-- ==== Sys2Proof/Decode.lean ====
section
/-! DEFINITION. Decoding of command words (30_encoding.md, rules R45 to R50), total and reading no state, and the
encoder written from the same table. -/

namespace Sys2Proof

/-- The four formats of rule R46. -/
inductive Format where
  | z | i16 | i8 | i1
  deriving DecidableEq, Repr

/-- Why a word is illegal (R49). -/
inductive IllegalWord where
  /-- The opcode is not one of the thirteen of rule R47. -/
  | unknownOpcode
  /-- The opcode is one of the thirteen, and a must-be-zero field of its format is not 0. -/
  | nonzeroField
  deriving DecidableEq, Repr

/-- The width of a format's immediate: the operand field's bits above it must be 0 (R46). -/
def Format.immWidth : Format → Nat
  | .z => 0
  | .i16 => 16
  | .i8 => 8
  | .i1 => 1

/-- The opcode of a mnemonic, bits 31:24 (R47). -/
def Mnemonic.opcode : Mnemonic → Byte
  | .nop => 0x00#8
  | .setn => 0x01#8
  | .setrows => 0x02#8
  | .setcols => 0x03#8
  | .setch => 0x04#8
  | .pixok => 0x05#8
  | .gen => 0x10#8
  | .luma => 0x11#8
  | .dither => 0x12#8
  | .invert => 0x13#8
  | .pack => 0x14#8
  | .convert => 0x1F#8
  | .rst => 0xFF#8

/-- The format of a mnemonic (R47). -/
def Mnemonic.format : Mnemonic → Format
  | .setn | .setrows | .setcols => .i16
  | .setch => .i8
  | .pixok => .i1
  | .nop | .gen | .luma | .dither | .invert | .pack | .convert | .rst => .z

/-- The `match` column of rule R47. -/
def Mnemonic.matchWord : Mnemonic → Word
  | .nop => 0x00000000#32
  | .setn => 0x01000000#32
  | .setrows => 0x02000000#32
  | .setcols => 0x03000000#32
  | .setch => 0x04000000#32
  | .pixok => 0x05000000#32
  | .gen => 0x10000000#32
  | .luma => 0x11000000#32
  | .dither => 0x12000000#32
  | .invert => 0x13000000#32
  | .pack => 0x14000000#32
  | .convert => 0x1F000000#32
  | .rst => 0xFF000000#32

/-- The `mask` column of rule R47. -/
def Mnemonic.maskWord : Mnemonic → Word
  | .setn | .setrows | .setcols => 0xFFFF0000#32
  | .setch => 0xFFFFFF00#32
  | .pixok => 0xFFFFFFFE#32
  | .nop | .gen | .luma | .dither | .invert | .pack | .convert | .rst => 0xFFFFFFFF#32

/-- Bits 31:24 of a word (R45). -/
def opcodeField (w : Word) : Byte := w.extractLsb' 24 8

/-- Bits 23:0 of a word (R45). -/
def operandField (w : Word) : BitVec 24 := w.extractLsb' 0 24

/-- imm16 = w[15:0] (R48). -/
def imm16Field (w : Word) : Half := w.extractLsb' 0 16

/-- imm8 = w[7:0] (R48). -/
def imm8Field (w : Word) : Byte := w.extractLsb' 0 8

/-- imm1 = w[0] (R48). -/
def imm1Field (w : Word) : Bit := w.extractLsb' 0 1

/-- The must-be-zero field of a format, moved down to bit 0: the bits of the operand field above the immediate
(R46). -/
def mustBeZeroField (f : Format) (w : Word) : BitVec 24 := operandField w >>> f.immWidth

/-- The row of rule R47 an opcode selects, if any. -/
def mnemonicOf (op : Byte) : Option Mnemonic := Mnemonic.all.find? fun m => m.opcode == op

/-- The command of a row with the immediate the word gives it (R47, R48). -/
def Mnemonic.withOperand (w : Word) : Mnemonic → Instr
  | .nop => .nop
  | .setn => .setn (imm16Field w)
  | .setrows => .setrows (imm16Field w)
  | .setcols => .setcols (imm16Field w)
  | .setch => .setch (imm8Field w)
  | .pixok => .pixok (imm1Field w)
  | .gen => .gen
  | .luma => .luma
  | .dither => .dither
  | .invert => .invert
  | .pack => .pack
  | .convert => .convert
  | .rst => .rst

/-- Decoding: every 32-bit word is exactly one of the thirteen commands or illegal (R49, R50). -/
def decode (w : Word) : Except IllegalWord Instr :=
  match mnemonicOf (opcodeField w) with
  | none => .error .unknownOpcode
  | some m => if mustBeZeroField m.format w = 0#24 then .ok (m.withOperand w) else .error .nonzeroField

/-- The operand field of a command: its immediate with zeros above it (R46, R48). -/
def Instr.operandBits : Instr → BitVec 24
  | .setn n => n.zeroExtend 24
  | .setrows n => n.zeroExtend 24
  | .setcols n => n.zeroExtend 24
  | .setch n => n.zeroExtend 24
  | .pixok n => n.zeroExtend 24
  | .nop | .gen | .luma | .dither | .invert | .pack | .convert | .rst => 0#24

/-- The word of a command: opcode ++ operand field (R45, R46, R47). -/
def encode (i : Instr) : Word := i.mnemonic.opcode ++ i.operandBits

/-- The exact RST word, which dispatch recognises before anything else (R96). -/
def rstWord : Word := 0xFF000000#32

/-- The 32-bit word whose bits below `nbits` are those of `w` and whose other bits are 0, numbered as
spec/opcode_table.json numbers them. The block takes a command word as one item on a port (R33), so there are no bytes
to order (log entry 12). -/
def tableWord (nbits w : Nat) : Word := BitVec.ofNat 32 (w % 2 ^ nbits)

/-- The instruction the decoder reads from an instruction whose bits are `w`. -/
def decodeTableWord (nbits w : Nat) : Option Instr :=
  match decode (tableWord nbits w) with
  | .ok i => some i
  | .error _ => none

end Sys2Proof
end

# TASK REQUIREMENTS
If a line in the material holds "operandBits", copy it.

# ANSWER BELOW
def Instr.operandBits : Instr → BitVec 24
def encode (i : Instr) : Word := i.mnemonic.opcode ++ i.operandBits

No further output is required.